Introduce an auxiliary matrix \(A\) and consider the program

\[\min \| C \|_{1,1} + \frac{\lambda}{2} \| Y - YA \|_F^2 \quad \text{ s.t. } A = C - \Diag(C).\]

The two programs have same solution.

Adding the penalty terms for equality constraints

\[\min \| C \|_{1,1} + \frac{\lambda}{2} \| Y - YA \|_F^2 + \frac{\rho}{2} \| A - (C - \Diag(C)) \|_F^2 \quad \text{ s.t. } A = C - \Diag(C).\]

Adding the penalty term doesn’t change the solution. The penalty term vanishes for any feasible solution. The objective function is now strictly convex.

Constructing the augmented Lagrangian

\[\LLL(C, A, \Delta) =\| C \|_{1,1} + \frac{\lambda}{2} \| Y - YA \|_F^2 + \frac{\rho}{2} \| A - (C - \Diag(C)) \|_F^2 + \Trace(\Delta^T (A - (C - \Diag(C)))).\]

The ADMM algorithm would consist of

Update \(A^{k+1}\) based on \((C^k, \Delta^k)\)
Update \(C^{k+1}\) based on \((A^{k+1}, \Delta^k)\)
Update \(\Delta^{k+1}\) based on \((A^{k+1}, C^{k+1})\)

\(A\)-update

\(\LLL(C, A, \Delta)\) is a quadratic in \(A\).

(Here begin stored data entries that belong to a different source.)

/-- NVME_COMMAND_TIMEOUT: no completion within 2,000 ms, the tick of expiry included (R87). -/
def Dev.nvmeTimeout (d : Dev) (slot cid : Nat) : Dev :=
  let x := d.drive slot
  match x.cmds.find? (fun (c : NvmeCmd) => decide (c.cid = cid)) with
  | some c =>
    if d.cyc ≤ c.cycle + 6000000000 then d
    else
      let d := d.setDrive slot { x with cmds := x.cmds.filter (fun (y : NvmeCmd) => decide (y.cid ≠ cid)), late := cid :: x.late }
      (d.commandFailed slot c 0 true).relayAdvance c.stream
  | none => d

def execNvmeCommandTimeout (dt slot cid : Nat) (s : State) : Host.Outcome State Fault Refusal := onDev dt (fun d => d.nvmeTimeout slot cid) s

end Sys2Proof.Machine
end

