def execRegisterWrite (dt : Nat) (sp : RegSpace) (vs : List Word) (s : State) : Host.Outcome State Fault Refusal :=
  onWrite dt (fun d => d.registerWrite sp vs) s

/-! ### BAR2 (R41–R46, R620) -/

/-- The capture capacity as BAR2 sees it: 0 until READY. -/
def Dev.windowCapacity (d : Dev) : Nat := if d.fw.ready ∨ d.fw.stage = 0x3F then d.capacity else 0

/-- A line that is not the poison pattern and cannot be corrected: what it returns beside the EP bit is free (R44, assumption 8). -/
def Dev.freeLine (d : Dev) : List Byte × Dev :=
  ((List.range 8).flatMap (fun i => bytesOfWords [QWord.lo (Config.freeValue (d.free + i)), QWord.hi (Config.freeValue (d.free + i))]), { d with free := d.free + 8 })

/-- One line of a BAR2 read: its bytes, and whether it is marked. -/
def Dev.windowLine (d : Dev) (m : Memory) (errs : List Upset) (line : Nat) : List Byte × Bool × Dev :=
  let r := d.lineData m errs line
  let d := d.lineMet line 6 r.1
  if r.1 = .uncorrectable then let f := d.freeLine; (f.1, true, f.2) else (r.2, r.1.marked, d)

/-- BAR2_READ: `errs` are the upset bits of the lines read. -/
def Dev.windowRead (d : Dev) (m : Memory) (off len : Nat) (errs : List Upset) : Dev :=
  let a := d.fld 0x24 7 0 * 2 ^ 30 + off
  if len = 0 then d
  else if d.windowCapacity < a + len then d.emit .unsupported
  else
    let y := (linesOf a len).foldl (fun (y : List Byte × Bool × Dev) l =>
      let z := y.2.2.windowLine m errs l
      (y.1 ++ z.1, y.2.1 || z.2.1, z.2.2)) ([], false, d)
    y.2.2.emit (.bar2 ((y.1.drop (a % 64)).take len) y.2.1)

/-- BAR2_MAX_NS after one more read: how long it took is free (R551, R555, assumption 8). -/
def Dev.noteWindow (d : Dev) : Dev :=
  let f := d.fresh
  f.2.rcDo 0x5C0004 (.most 31 0 (f.1.toNat % 2 ^ 32))

def execBar2Read (dt off len : Nat) (errs : List Upset) (s : State) : Host.Outcome State Fault Refusal :=
  onDev dt (fun d => (d.windowRead s.mem.cap off len errs).noteWindow) s

def execBar2Write (dt _off : Nat) (s : State) : Host.Outcome State Fault Refusal := onDev dt (fun d => d.hostStatus hsBar2Wr) s

end Sys2Proof.Machine
end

Differentiating w.r.t. \(A\) gives us:

\[\lambda Y^T (YA - Y) + \rho (A - (C - \Diag(C))) + \Delta = 0.\]

Rearranging the terms we get:

\[(\lambda Y^T Y + \rho I )A = \lambda Y^T Y + \rho (C - \Diag(C)) - \Delta.\]

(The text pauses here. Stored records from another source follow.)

-- ==== Sys2Proof/Machine/Core.lean ====
section
/-!
DEFINITION. The machine as the host's interface names it.
-/

def Sys2Proof.core : Host.Core := { State := Sys2Proof.Machine.State, Fault := Sys2Proof.Machine.Fault, Refusal := Sys2Proof.Machine.Refusal, step := Sys2Proof.Machine.step, reset := Sys2Proof.Machine.State.reset }
end

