/-- Each conversion is kept, with the last 100 of the converters' sensors; the third in succession at 125 °C or above switches off every main rail. A
sweep that has measured its last point leaves a result of its converters and its tone stops. The write buffer's records reach flash, and a record that
begins a sector erases what the sector held; a restart of the MC writes record 0x100B, sets LEAF to 4,096 × BLOCKS, holds PSC_SEQ and leaves the rest
as it is; on an edge of CLK_STBY the mirror of the Periscope takes the MC's registers and PSC_SEQ advances, from 0 on the first. An update without
data for 600 s is closed; a trial not ready in 10 s is rolled back to the ACTIVE slot; one without a FAULT for 60 s becomes ACTIVE, and the security
version rises to its SVN. From 16_management_trust.md; 17_power_clocks_bringup.md. Rests also on the model's own choices or readings: log 82, 83, 85,
113. -/
def Obligations.ManagementControllerRuns : Prop :=
  (∀ (dt : Nat) (s : State) (temps : List Int) (ms : List (Nat × Nat)),
      let d := s.after dt
      (d.pwr.standby = true → (∀ t, d.mc.convAt = some t → t + 3000000 ≤ d.clk.time) →
        ∃ t, exec (.sensorConversion dt temps ms) s = .next t ∧ t.dev.mc.temps = takePad 0 48 temps ∧ t.dev.mc.recent = (((takePad 0 48 temps).drop 40).take 4 :: d.mc.recent).take 100 ∧
          (d.mc.trip.on = false → 2 ≤ d.mc.trip.up → d.pwr.tripped = false → 2000 ≤ (hottest (takePad 0 48 temps)).1 →
            t.dev.pwr.tripped = true ∧ t.dev.pwr.enables = 0 ∧ t.dev.mc.state = 4 ∧ t.dev.mc.fault = 0x101 ∧ t.dev.fw.stage = 0xF0 ∧ t.mem = {})) ∧
      (∀ w, d.mc.sweep = some w → w.startAt + 3000 * w.us ≤ d.clk.time →
        ∃ t, exec (.calSweepEnd dt) s = .next t ∧ t.mem = s.mem ∧ t.dev.mc.sweep = none ∧ 7 ∉ t.dev.pwr.synths ∧ t.dev.mc.tokens = d.mc.tokens + 1 ∧
          (∀ n < 4, w.conv.testBit n = true → ∃ r, t.dev.mc.results.find? (fun (p : Nat × SweepResult) => decide (p.1 = n)) = some (n, r) ∧ r.token = d.mc.tokens + 1 ∧ r.usable = w.usable))) ∧
  (∀ (dt : Nat) (s : State),
      let d := s.after dt
      d.pwr.standby = true →
        (∃ t, exec (.logFlush dt) s = .next t ∧ t.mem = s.mem ∧
          ((∀ r ∈ d.mc.buf, r.seq % 1024 ≠ 0) → t.dev.mc.buf = [] ∧ t.dev.mc.log = d.mc.log ++ d.mc.buf) ∧
          (∀ r, d.mc.buf = [r] → r.seq % 1024 = 0 →
            t.dev.mc.log = d.mc.log.filter (fun (x : LogRec) => decide (x.seq / 1024 % 512 ≠ r.seq / 1024 % 512)) ++ [r])) ∧
        (∃ t, exec (.mcWatchdogRestart dt) s = .next t ∧ t.mem = s.mem ∧ t.dev.mc.leaf = 4096 * d.mc.blocks ∧ t.dev.mc.claimed = false ∧ t.dev.rings = d.rings ∧ t.dev.aps = d.aps ∧ t.dev.clk = d.clk ∧
          t.dev.mc.psc.seq = d.mc.psc.seq ∧ t.dev.mc.psc.hold ≠ 0 ∧
          (d.mc.buf.length < 512 → ∃ r ∈ t.dev.mc.buf, r.code = 0x100B ∧ r.arg = 2)) ∧
        ((∀ e, d.mc.psc.edgeAt = some e → e + 120 ≤ d.clk.time) →
          ∃ t, exec (.periscopeRefresh dt) s = .next t ∧ t.mem = s.mem ∧
          t.dev.mc.psc.seq = (if d.mc.psc.begun = false then 0 else if d.mc.psc.hold ≠ 0 then d.mc.psc.seq else (d.mc.psc.seq + 1) % 2 ^ 32) ∧ t.dev.mc.psc.stage = d.fw.stage ∧ t.dev.mc.psc.state = d.mc.state ∧
          t.dev.mc.psc.fault = d.mc.fault ∧ t.dev.mc.psc.rails = d.mc.railGood ∧ t.dev.mc.psc.temps = d.mc.temps)) ∧
  (∀ (dt : Nat) (s : State),
      let d := s.after dt
      (∀ u, d.mc.update = some u → u.at_ + 1800000000000 < d.clk.time → ∃ t, exec (.updateIdleTimeout dt) s = .next t ∧ t.dev.mc.update = none ∧ t.dev.mc.slots = d.mc.slots ∧ t.mem = s.mem) ∧
      (∀ n, d.mc.trial = true → d.mc.pending = some n → d.fw.ready = false → d.fw.stage = 0x32 → d.mc.fwAt + 30000000000 < d.clk.time →
        ∃ t, exec (.trialReadyTimeout dt) s = .next t ∧ t.mem = s.mem ∧ t.dev.mc.pending = none ∧ t.dev.mc.trial = false ∧ t.dev.mc.rolled = some n ∧ t.dev.mc.active = d.mc.active ∧ t.dev.fw.image = d.mc.active ∧
          t.dev.fw.stage = 0x31) ∧
      (∀ n a, d.mc.trial = true → d.mc.pending = some n → d.mc.readyAt = some a → d.fw.fault = false → a ≤ d.mc.fwAt + 30000000000 → a + 180000000000 ≤ d.clk.time →
        ∃ t, exec (.trialSuccess dt) s = .next t ∧ t.mem = s.mem ∧ t.dev.mc.active = n ∧ t.dev.mc.pending = none ∧ t.dev.mc.trial = false ∧ t.dev.mc.svn = max d.mc.svn (imgSvn (d.mc.slotBytes n)) ∧
          t.dev.mc.revoked &&& d.mc.revoked = d.mc.revoked))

Note that, by construction, we will ensure that \(\Diag(C) = 0\) for each iteration. Thus, \(A\) is updated by solving the equation:

\[(\lambda Y^T Y + \rho I )A^{k+1} = \lambda Y^T Y + \rho C^k - \Delta^k.\]

\(C\) update

Let’s rewrite the augmented Lagrangian by removing the \(\Diag(C)\) terms as:

\[\LLL(C, A, \Delta) = \min \| C \|_{1,1} + \frac{\lambda}{2} \| Y - YA \|_F^2 + \frac{\rho}{2} \| A - C \|_F^2 + \Trace(\Delta^T (A - C )).\]

Remove the terms which don’t depend on \(C\)

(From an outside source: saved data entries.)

/-! `Dev.updAp` -/

@[simp] theorem Dev.updAp_clk (a : Nat) (f : Aperture → Aperture) : (d.updAp a f).clk = d.clk := rfl
@[simp] theorem Dev.updAp_pcie (a : Nat) (f : Aperture → Aperture) : (d.updAp a f).pcie = d.pcie := rfl
@[simp] theorem Dev.updAp_fw (a : Nat) (f : Aperture → Aperture) : (d.updAp a f).fw = d.fw := rfl
@[simp] theorem Dev.updAp_regs (a : Nat) (f : Aperture → Aperture) : (d.updAp a f).regs = d.regs := rfl
@[simp] theorem Dev.updAp_rcNow (a : Nat) (f : Aperture → Aperture) : (d.updAp a f).rcNow = d.rcNow := rfl
@[simp] theorem Dev.updAp_shadowHost (a : Nat) (f : Aperture → Aperture) : (d.updAp a f).shadowHost = d.shadowHost := rfl
@[simp] theorem Dev.updAp_shadowSeq (a : Nat) (f : Aperture → Aperture) : (d.updAp a f).shadowSeq = d.shadowSeq := rfl
@[simp] theorem Dev.updAp_shadowMc (a : Nat) (f : Aperture → Aperture) : (d.updAp a f).shadowMc = d.shadowMc := rfl
@[simp] theorem Dev.updAp_rings (a : Nat) (f : Aperture → Aperture) : (d.updAp a f).rings = d.rings := rfl
@[simp] theorem Dev.updAp_rrRing (a : Nat) (f : Aperture → Aperture) : (d.updAp a f).rrRing = d.rrRing := rfl
@[simp] theorem Dev.updAp_rrUsed (a : Nat) (f : Aperture → Aperture) : (d.updAp a f).rrUsed = d.rrUsed := rfl
@[simp] theorem Dev.updAp_ev (a : Nat) (f : Aperture → Aperture) : (d.updAp a f).ev = d.ev := rfl
@[simp] theorem Dev.updAp_glob (a : Nat) (f : Aperture → Aperture) : (d.updAp a f).glob = d.glob := rfl
@[simp] theorem Dev.updAp_pads (a : Nat) (f : Aperture → Aperture) : (d.updAp a f).pads = d.pads := rfl
@[simp] theorem Dev.updAp_streams (a : Nat) (f : Aperture → Aperture) : (d.updAp a f).streams = d.streams := rfl
@[simp] theorem Dev.updAp_jesd (a : Nat) (f : Aperture → Aperture) : (d.updAp a f).jesd = d.jesd := rfl
@[simp] theorem Dev.updAp_ain (a : Nat) (f : Aperture → Aperture) : (d.updAp a f).ain = d.ain := rfl
@[simp] theorem Dev.updAp_chans (a : Nat) (f : Aperture → Aperture) : (d.updAp a f).chans = d.chans := rfl
@[simp] theorem Dev.updAp_engines (a : Nat) (f : Aperture → Aperture) : (d.updAp a f).engines = d.engines := rfl
@[simp] theorem Dev.updAp_pairAt (a : Nat) (f : Aperture → Aperture) : (d.updAp a f).pairAt = d.pairAt := rfl
@[simp] theorem Dev.updAp_le (a : Nat) (f : Aperture → Aperture) : (d.updAp a f).le = d.le := rfl
@[simp] theorem Dev.updAp_masks (a : Nat) (f : Aperture → Aperture) : (d.updAp a f).masks = d.masks := rfl
@[simp] theorem Dev.updAp_combs (a : Nat) (f : Aperture → Aperture) : (d.updAp a f).combs = d.combs := rfl
@[simp] theorem Dev.updAp_combTold (a : Nat) (f : Aperture → Aperture) : (d.updAp a f).combTold = d.combTold := rfl
@[simp] theorem Dev.updAp_tos (a : Nat) (f : Aperture → Aperture) : (d.updAp a f).tos = d.tos := rfl
@[simp] theorem Dev.updAp_remote (a : Nat) (f : Aperture → Aperture) : (d.updAp a f).remote = d.remote := rfl
@[simp] theorem Dev.updAp_aps (a : Nat) (f : Aperture → Aperture) : (d.updAp a f).aps = Tbl.put a (f (d.ap a)) d.aps := rfl
@[simp] theorem Dev.updAp_cmc (a : Nat) (f : Aperture → Aperture) : (d.updAp a f).cmc = d.cmc := rfl
@[simp] theorem Dev.updAp_regions (a : Nat) (f : Aperture → Aperture) : (d.updAp a f).regions = d.regions := rfl
@[simp] theorem Dev.updAp_spares (a : Nat) (f : Aperture → Aperture) : (d.updAp a f).spares = d.spares := rfl
@[simp] theorem Dev.updAp_dma (a : Nat) (f : Aperture → Aperture) : (d.updAp a f).dma = d.dma := rfl
@[simp] theorem Dev.updAp_blocks (a : Nat) (f : Aperture → Aperture) : (d.updAp a f).blocks = d.blocks := rfl
@[simp] theorem Dev.updAp_drives (a : Nat) (f : Aperture → Aperture) : (d.updAp a f).drives = d.drives := rfl
@[simp] theorem Dev.updAp_relays (a : Nat) (f : Aperture → Aperture) : (d.updAp a f).relays = d.relays := rfl
@[simp] theorem Dev.updAp_feeds (a : Nat) (f : Aperture → Aperture) : (d.updAp a f).feeds = d.feeds := rfl
@[simp] theorem Dev.updAp_layers (a : Nat) (f : Aperture → Aperture) : (d.updAp a f).layers = d.layers := rfl
@[simp] theorem Dev.updAp_raster (a : Nat) (f : Aperture → Aperture) : (d.updAp a f).raster = d.raster := rfl
@[simp] theorem Dev.updAp_tps (a : Nat) (f : Aperture → Aperture) : (d.updAp a f).tps = d.tps := rfl
@[simp] theorem Dev.updAp_markers (a : Nat) (f : Aperture → Aperture) : (d.updAp a f).markers = d.markers := rfl
@[simp] theorem Dev.updAp_mc (a : Nat) (f : Aperture → Aperture) : (d.updAp a f).mc = d.mc := rfl
@[simp] theorem Dev.updAp_pwr (a : Nat) (f : Aperture → Aperture) : (d.updAp a f).pwr = d.pwr := rfl
@[simp] theorem Dev.updAp_jtag (a : Nat) (f : Aperture → Aperture) : (d.updAp a f).jtag = d.jtag := rfl
@[simp] theorem Dev.updAp_free (a : Nat) (f : Aperture → Aperture) : (d.updAp a f).free = d.free := rfl
@[simp] theorem Dev.updAp_out (a : Nat) (f : Aperture → Aperture) : (d.updAp a f).out = d.out := rfl

/-! `Dev.rcDo` -/

@[simp] theorem Dev.rcDo_clk (a : Nat) (o : RcOp) : (d.rcDo a o).clk = d.clk := rfl
@[simp] theorem Dev.rcDo_pcie (a : Nat) (o : RcOp) : (d.rcDo a o).pcie = d.pcie := rfl
@[simp] theorem Dev.rcDo_fw (a : Nat) (o : RcOp) : (d.rcDo a o).fw = d.fw := rfl
@[simp] theorem Dev.rcDo_regs (a : Nat) (o : RcOp) : (d.rcDo a o).regs = Tbl.put a (RcOp.run (d.reg a) (o)) d.regs := rfl
@[simp] theorem Dev.rcDo_rcNow (a : Nat) (o : RcOp) : (d.rcDo a o).rcNow = d.rcNow ++ [{ addr := a, old := d.reg a, op := o }] := rfl
@[simp] theorem Dev.rcDo_shadowHost (a : Nat) (o : RcOp) : (d.rcDo a o).shadowHost = d.shadowHost := rfl
@[simp] theorem Dev.rcDo_shadowSeq (a : Nat) (o : RcOp) : (d.rcDo a o).shadowSeq = d.shadowSeq := rfl
@[simp] theorem Dev.rcDo_shadowMc (a : Nat) (o : RcOp) : (d.rcDo a o).shadowMc = d.shadowMc := rfl
@[simp] theorem Dev.rcDo_rings (a : Nat) (o : RcOp) : (d.rcDo a o).rings = d.rings := rfl
@[simp] theorem Dev.rcDo_rrRing (a : Nat) (o : RcOp) : (d.rcDo a o).rrRing = d.rrRing := rfl
@[simp] theorem Dev.rcDo_rrUsed (a : Nat) (o : RcOp) : (d.rcDo a o).rrUsed = d.rrUsed := rfl
@[simp] theorem Dev.rcDo_ev (a : Nat) (o : RcOp) : (d.rcDo a o).ev = d.ev := rfl
@[simp] theorem Dev.rcDo_glob (a : Nat) (o : RcOp) : (d.rcDo a o).glob = d.glob := rfl
@[simp] theorem Dev.rcDo_pads (a : Nat) (o : RcOp) : (d.rcDo a o).pads = d.pads := rfl
@[simp] theorem Dev.rcDo_streams (a : Nat) (o : RcOp) : (d.rcDo a o).streams = d.streams := rfl
@[simp] theorem Dev.rcDo_jesd (a : Nat) (o : RcOp) : (d.rcDo a o).jesd = d.jesd := rfl
@[simp] theorem Dev.rcDo_ain (a : Nat) (o : RcOp) : (d.rcDo a o).ain = d.ain := rfl
@[simp] theorem Dev.rcDo_chans (a : Nat) (o : RcOp) : (d.rcDo a o).chans = d.chans := rfl
@[simp] theorem Dev.rcDo_engines (a : Nat) (o : RcOp) : (d.rcDo a o).engines = d.engines := rfl
@[simp] theorem Dev.rcDo_pairAt (a : Nat) (o : RcOp) : (d.rcDo a o).pairAt = d.pairAt := rfl
@[simp] theorem Dev.rcDo_le (a : Nat) (o : RcOp) : (d.rcDo a o).le = d.le := rfl
@[simp] theorem Dev.rcDo_masks (a : Nat) (o : RcOp) : (d.rcDo a o).masks = d.masks := rfl
@[simp] theorem Dev.rcDo_combs (a : Nat) (o : RcOp) : (d.rcDo a o).combs = d.combs := rfl
@[simp] theorem Dev.rcDo_combTold (a : Nat) (o : RcOp) : (d.rcDo a o).combTold = d.combTold := rfl
@[simp] theorem Dev.rcDo_tos (a : Nat) (o : RcOp) : (d.rcDo a o).tos = d.tos := rfl
@[simp] theorem Dev.rcDo_remote (a : Nat) (o : RcOp) : (d.rcDo a o).remote = d.remote := rfl
@[simp] theorem Dev.rcDo_aps (a : Nat) (o : RcOp) : (d.rcDo a o).aps = d.aps := rfl
@[simp] theorem Dev.rcDo_cmc (a : Nat) (o : RcOp) : (d.rcDo a o).cmc = d.cmc := rfl
@[simp] theorem Dev.rcDo_regions (a : Nat) (o : RcOp) : (d.rcDo a o).regions = d.regions := rfl
@[simp] theorem Dev.rcDo_spares (a : Nat) (o : RcOp) : (d.rcDo a o).spares = d.spares := rfl
@[simp] theorem Dev.rcDo_dma (a : Nat) (o : RcOp) : (d.rcDo a o).dma = d.dma := rfl
@[simp] theorem Dev.rcDo_blocks (a : Nat) (o : RcOp) : (d.rcDo a o).blocks = d.blocks := rfl
@[simp] theorem Dev.rcDo_drives (a : Nat) (o : RcOp) : (d.rcDo a o).drives = d.drives := rfl
@[simp] theorem Dev.rcDo_relays (a : Nat) (o : RcOp) : (d.rcDo a o).relays = d.relays := rfl
@[simp] theorem Dev.rcDo_feeds (a : Nat) (o : RcOp) : (d.rcDo a o).feeds = d.feeds := rfl
@[simp] theorem Dev.rcDo_layers (a : Nat) (o : RcOp) : (d.rcDo a o).layers = d.layers := rfl
@[simp] theorem Dev.rcDo_raster (a : Nat) (o : RcOp) : (d.rcDo a o).raster = d.raster := rfl
@[simp] theorem Dev.rcDo_tps (a : Nat) (o : RcOp) : (d.rcDo a o).tps = d.tps := rfl
@[simp] theorem Dev.rcDo_markers (a : Nat) (o : RcOp) : (d.rcDo a o).markers = d.markers := rfl
@[simp] theorem Dev.rcDo_mc (a : Nat) (o : RcOp) : (d.rcDo a o).mc = d.mc := rfl
@[simp] theorem Dev.rcDo_pwr (a : Nat) (o : RcOp) : (d.rcDo a o).pwr = d.pwr := rfl
@[simp] theorem Dev.rcDo_jtag (a : Nat) (o : RcOp) : (d.rcDo a o).jtag = d.jtag := rfl
@[simp] theorem Dev.rcDo_free (a : Nat) (o : RcOp) : (d.rcDo a o).free = d.free := rfl
@[simp] theorem Dev.rcDo_out (a : Nat) (o : RcOp) : (d.rcDo a o).out = d.out := rfl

\[\min \| C \|_{1,1} + \frac{\rho}{2} \| C - A\|_F^2 - \Trace(\Delta^T C ).\]

A closed-form solution for the minimizer of this expression is

\[J = S_{\frac{1}{\rho}} (A^{k+1} + \Delta^k / \rho)\]

where \(S\) is the element wise soft thresholding or shrinkage operator.

We obtain \(C\) from \(J\) by:

\[C^{k+1} = J - \Diag(J).\]

Note that this construction ensures that \(\Diag(C)\) is always 0.

\(\Delta\) update

We perform the gradient ascent update of \(\Delta\) as

\[\Delta^{k+1} = \Delta^k + \rho (A^{k+1} - C^{k+1}).\]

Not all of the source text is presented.